RGR: In a Fort Bend County speech to the Faith and Freedom Coalition in 2012, Hannah Giles told the gathering to stop supporting “progressive Republicans” and instead “use your time, your talents and your treasurers to disrupt the narratives that are ruining this country.” Who are the progressive Republicans?

HG: I don’t even know. Was that 2012 or 2010?

RGR: Is “progressive Republicans” just another way to say Republicans in Name Only, RINOs?

HG: What I was trying t explain or get people fired up about is they are all, “Rah, rah, Republicans are doing what’s right!” And I’m, No, not necessarily. I look at both parties as a political class. I don’t see a lot of difference between Republicans and Democrats now that I see what’s going on at the Capitol.”

RGR: One of the things the folks at the Capitol worry about and one of the things that undermined the credibility of your ACORN investigation was that it was selectively edited video with things taken out of context, the timeline changed. Can you assure these folks at the Texas Capitol that’s not going to happen here?

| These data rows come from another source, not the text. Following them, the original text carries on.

/-! ## Nimbus and resets -/

/-- R348, R349, R350, R351, R353, R354, R356, R357, R377, R392, R393: an alarm resets the engine, and NBEVT and NBCNT record it; a
second alarm of one engine in one cycle is no second reset, and leaves the lower cause in NBEVT; outside a Drizzle window it
breaks the schedule of the core's tasks on a D2 die, and the third one of causes 0 to 2 in 2^26 cycles makes Nimbus reset the core
where NBCTL asks for it, also where it comes in the cycle of a test alarm or a Drizzle reset. A watchdog fires once its entry has run
NBWDOG.LIMIT cycles without progress, which a parked one does not. A test alarm fires at its cycle; a Drizzle reset takes the engine
that is due when its time has come and it is idle or at a mark, and the round-robin passes on (that the resets of a DRZPER are evenly
spaced is the model's choice, assumption 92). In D2 it happens when the Drizzle window opens: the engine that is due is reset unless
it runs, in which case the round-robin offers it again, and each core with an engine that runs has its tasks' schedule broken with
reason 4. -/
def Obligations.Alarms : Prop :=
  ∀ (s : State) (g : Nat) (e : EngId),
    let d := g / 96
    let x := s.die d
    let c := s.core g
    let code : EngId → BitVec 2 := fun e => match e with | .vec => 0 | .copy => 1 | .mx => 2
    let last : Nat → EngId → Nat × Nat := fun g e => tget (0, 5) (s.die (g / 96)).alarmed (g % 96 * 3 + (code e).toNat)
    let quiet : Nat → EngId → Prop := fun g e => (last g e).2 < 5 → (last g e).1 ≠ s.refclk
    let event : Nat → EngId → BitVec 7 → W64 := fun g e cause =>
      (s.gstep.extractLsb' 0 48 ++ (cause ++ (code e ++ BitVec.ofNat 7 (g % 96))) : BitVec (48 + (7 + (2 + 7))))
    let counted : State → Nat → EngId → BitVec 7 → Prop := fun t g e cause =>
      (t.die (g / 96)).nbevt = event g e cause ∧
      (t.die (g / 96)).nbcnt = (s.die (g / 96)).nbcnt.extractLsb' 32 32 ++ ((s.die (g / 96)).nbcnt.extractLsb' 0 32 + 1)
    let cleared : State → Nat → EngId → Prop := fun t g e =>
      match e with
        | .vec => (t.core g).vrun = none ∧ ∀ q, q ∈ (t.core g).vq.recs → q.park = none
        | .copy => ∀ q, q ∈ (t.core g).cq.recs → q.st = .running → q.fin = .no → q.row = q.mrow ∧ q.off = q.moff
        | .mx => (t.core g).mrun = none ∧ (t.core g).active.stale = (s.core g).active.has ∧
          (t.core g).shadow.stale = (s.core g).shadow.has
    let reset : State → Nat → EngId → BitVec 7 → Prop := fun t g e cause => counted t g e cause ∧ cleared t g e ∧
      (∀ p, t.slotAt p = s.slotAt p) ∧ t.mem = s.mem ∧ ∀ k, k ≠ g / 96 → t.die k = s.die k
    let runs : Nat → EngId → Prop := fun g e =>
      match e with
        | .vec => (s.core g).vrun ≠ none ∨ ∃ q, q ∈ (s.core g).vq.recs ∧ q.st = .running
        | .copy => ∃ q, q ∈ (s.core g).cq.recs ∧ q.st = .running ∧ q.fin = .no
        | .mx => (s.core g).mrun ≠ none ∨ ∃ q, q ∈ (s.core g).mq.recs ∧ q.st = .running
    let running : Prop := runs g e
    let stuck := tget 0 c.wdog (code e).toNat
    let limit := (x.nbwdog.extractLsb' 0 32).toNat
    let fires : Instr → Nat → Prop := fun i n => (i = .parityAlarm g e ∧ n = 1) ∨ (i = .protocolAlarm g e ∧ n = 2) ∨
      (i = .watchdog g e ∧ n = 0 ∧ running ∧ limit ≤ stuck)
    let twice : Prop := ∃ a b, s.faults = [(.engine g e, [a, b])] ∧ s.refclk - a ≤ 2 ^ 26 ∧ s.refclk - b ≤ 2 ^ 26
    (s.faults = [] → x.d2 = none → quiet g e →
      (∃ t, Happens s (.parityAlarm g e) t ∧ reset t g e 1) ∧ (∃ t, Happens s (.protocolAlarm g e) t ∧ reset t g e 2) ∧
      (running → limit ≤ stuck → ∃ t, Happens s (.watchdog g e) t ∧ reset t g e 0 ∧ tget 0 (t.core g).wdog (code e).toNat = 0)) ∧
    (∀ i n, fires i n → ¬ quiet g e →
      ((last g e).2 ≤ n → Happens s i s) ∧
      (n < (last g e).2 → (last g e).2 < 3 ∨ s.faults = [] → ∃ t, Happens s i t ∧ t.cores = s.cores ∧
        (t.die d).nbcnt = x.nbcnt ∧ (t.die d).nbevt.extractLsb' 9 3 = BitVec.ofNat 3 n ∧
        t.faults = (if (last g e).2 < 3 then s.faults else [(.engine g e, [s.refclk])])) ∧
      (3 ≤ (last g e).2 → twice → x.nbctl.getLsbD 1 = true → ∃ t, Happens s i t ∧ (t.core g).vq = EngQ.reset ∧
        (t.core g).tags = [] ∧ (t.die d).nbcnt = (x.nbcnt.extractLsb' 32 32 + 1) ++ x.nbcnt.extractLsb' 0 32)) ∧
    (∀ i n, fires i n → quiet g e → s.faults = [] → x.d2 ≠ none →
      ∃ t, Happens s i t ∧ counted t g e (BitVec.ofNat 7 n) ∧ ∀ k : Fin 4, (s.slotAt ⟨g, k⟩).occ = true →
        (s.slotAt ⟨g, k⟩).evTraps = [] →
        (s.inWindow = true → (t.slotAt ⟨g, k⟩).evTraps = []) ∧
        (s.inWindow = false → ∃ p, (t.slotAt ⟨g, k⟩).evTraps = [p] ∧ p.cause = .schedBreak ∧ p.tval = 5)) ∧
    (∀ i n, fires i n → quiet g e → twice → x.d2 = none → x.nbctl.getLsbD 1 = true → ∃ t, Happens s i t ∧ (t.core g).vq = EngQ.reset ∧ (t.core g).tags = [] ∧
        (t.die d).nbcnt = (x.nbcnt.extractLsb' 32 32 + 1) ++ (x.nbcnt.extractLsb' 0 32 + 1)) ∧
    (¬ running ∨ stuck < limit → Idle s (.watchdog g e)) ∧
    (∀ q rest p, e = .vec → c.vq.recs = q :: rest → q.park = some p →
      tget 0 (s.cyclePasses g c).wdog 0 = tget 0 c.wdog 0) ∧
    (∀ d, (let x := s.die d
      let core := 96 * d + (x.nbtest.extractLsb' 5 7).toNat
      (x.nbtest.getLsbD 0 = false → Idle s (.testAlarm d)) ∧
      (x.nbtest.getLsbD 0 = true → 96 ≤ (x.nbtest.extractLsb' 5 7).toNat →
        Happens s (.testAlarm d) (s.modDie d fun y => { y with nbtest := y.nbtest &&& ~~~1#64 })) ∧
      (x.nbtest.getLsbD 0 = true → (x.nbtest.extractLsb' 5 7).toNat < 96 →
        (let cycle := (s.cycleOf core (if x.d2 = none then 0 else 2)).toNat
         (cycle < x.nbtcyc.toNat → Idle s (.testAlarm d)) ∧
         (∀ e, x.nbtest.extractLsb' 3 2 = code e → x.nbtcyc.toNat ≤ cycle →
           (quiet core e → x.d2 = none →
             ∃ t, Happens s (.testAlarm d) t ∧ reset t core e 4 ∧ (t.die d).nbtest.getLsbD 0 = false) ∧
           (quiet core e → x.d2 ≠ none → ∃ t, Happens s (.testAlarm d) t ∧ counted t core e 4 ∧ cleared t core e ∧
             (t.die d).nbtest.getLsbD 0 = false ∧ ∀ k : Fin 4, (s.slotAt ⟨core, k⟩).occ = true →
               (s.slotAt ⟨core, k⟩).evTraps = [] →
               (s.inWindow = true → (t.slotAt ⟨core, k⟩).evTraps = []) ∧
               (s.inWindow = false → ∃ p, (t.slotAt ⟨core, k⟩).evTraps = [p] ∧ p.cause = .schedBreak ∧ p.tval = 5)) ∧
           (¬ quiet core e → Happens s (.testAlarm d) (s.modDie d fun y => { y with nbtest := y.nbtest &&& ~~~1#64 }))))))) ∧
    (∀ d, (let x := s.die d
      let core := 96 * d + x.drz % 288 / 3
      let due : EngId := match x.drz % 3 with | 0 => .vec | 1 => .copy | _ => .mx
      let every := (x.nbctl.extractLsb' 32 32).toNat * 800000 / 288
      (x.nbctl.getLsbD 0 = false ∨ x.d2 ≠ none ∨ s.refclk < x.drzAt + every → Idle s (.drizzleReset d)) ∧
      (due = .copy → (∃ q, q ∈ (s.core core).cq.recs ∧ q.st = .running ∧ q.fin = .no ∧ (q.row ≠ q.mrow ∨ q.off ≠ q.moff)) →
        Idle s (.drizzleReset d)) ∧
      (let stands : Prop := match due with
         | .vec => ¬ runs core .vec
         | .copy => ∀ q, q ∈ (s.core core).cq.recs → q.st = .running → q.fin = .no → q.row = q.mrow ∧ q.off = q.moff
         | .mx => ¬ runs core .mx ∨ ∃ m q rest, (s.core core).mrun = some m ∧ (s.core core).mq.recs = q :: rest ∧
             m.idx = q.firstIdx ∧ m.block = 0 ∧ m.passed = false
       (¬ stands → Idle s (.drizzleReset d)) ∧
       (x.nbctl.getLsbD 0 = true → x.d2 = none → x.drzAt + every ≤ s.refclk → stands →
         (quiet core due → ∃ t, Happens s (.drizzleReset d) t ∧ reset t core due 3 ∧ (t.die d).drz = (x.drz + 1) % 288 ∧
           x.drzAt + every ≤ (t.die d).drzAt) ∧
         (¬ quiet core due → ∃ t, Happens s (.drizzleReset d) t ∧ t.cores = s.cores ∧ (t.die d).nbcnt = x.nbcnt ∧
           (t.die d).drz = (x.drz + 1) % 288 ∧ x.drzAt + every ≤ (t.die d).drzAt))) ∧
      (let window : Prop := 4096 ≤ s.gstep.toNat % 4096 + (4096 + s.steplen - 1) / s.steplen
       (x.d2 = none ∨ x.drzWindow = true ∨ ¬ window → Idle s (.drizzleWindow d)) ∧
       (d < 8 → x.d2 ≠ none → x.drzWindow = false → window → ∃ t, Happens s (.drizzleWindow d) t ∧
         (t.die d).drzWindow = true ∧ t.mem = s.mem ∧
         (∀ k : Nat, k < 96 → (∃ e, runs (96 * d + k) e) → ∀ j : Fin 4, (s.slotAt ⟨96 * d + k, j⟩).occ = true →
           (s.slotAt ⟨96 * d + k, j⟩).evTraps = [] →
           ∃ p, (t.slotAt ⟨96 * d + k, j⟩).evTraps = [p] ∧ p.cause = .schedBreak ∧ p.tval = 4) ∧
         (∀ p : SlotRef, p.core / 96 ≠ d ∨ (∀ e, ¬ runs p.core e) → t.slotAt p = s.slotAt p) ∧
         (x.nbctl.getLsbD 0 = true → ¬ runs core due → quiet core due →
           counted t core due 3 ∧ cleared t core due ∧ (t.die d).drz = (x.drz + 1) % 288) ∧
         (x.nbctl.getLsbD 0 = false ∨ runs core due →
           (t.die d).drz = x.drz ∧ (t.die d).nbevt = x.nbevt ∧ (t.die d).nbcnt = x.nbcnt ∧
           ∀ k, (t.core k).vq = (s.core k).vq ∧ (t.core k).cq = (s.core k).cq ∧ (t.core k).mq = (s.core k).mq)))))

HG: That’s one of the reasons I don’t work with James any more. James is a friend and I wish him well. That’s one thing at Phoenix that we’ve tried to get away from. That’s why I haven’t been in the news for a while. We’ve worked on serious investigations. Sometimes the assumptions we’ve made or the hypothesis we’ve made about a project don’t pan out. You don’t publish it. That’s what we’re excited about with this project because we think we will get to go to all the next levels. That’s why the story broke the way it did. We had basically wrapped up our undercover section of the process and we were doing follow ups.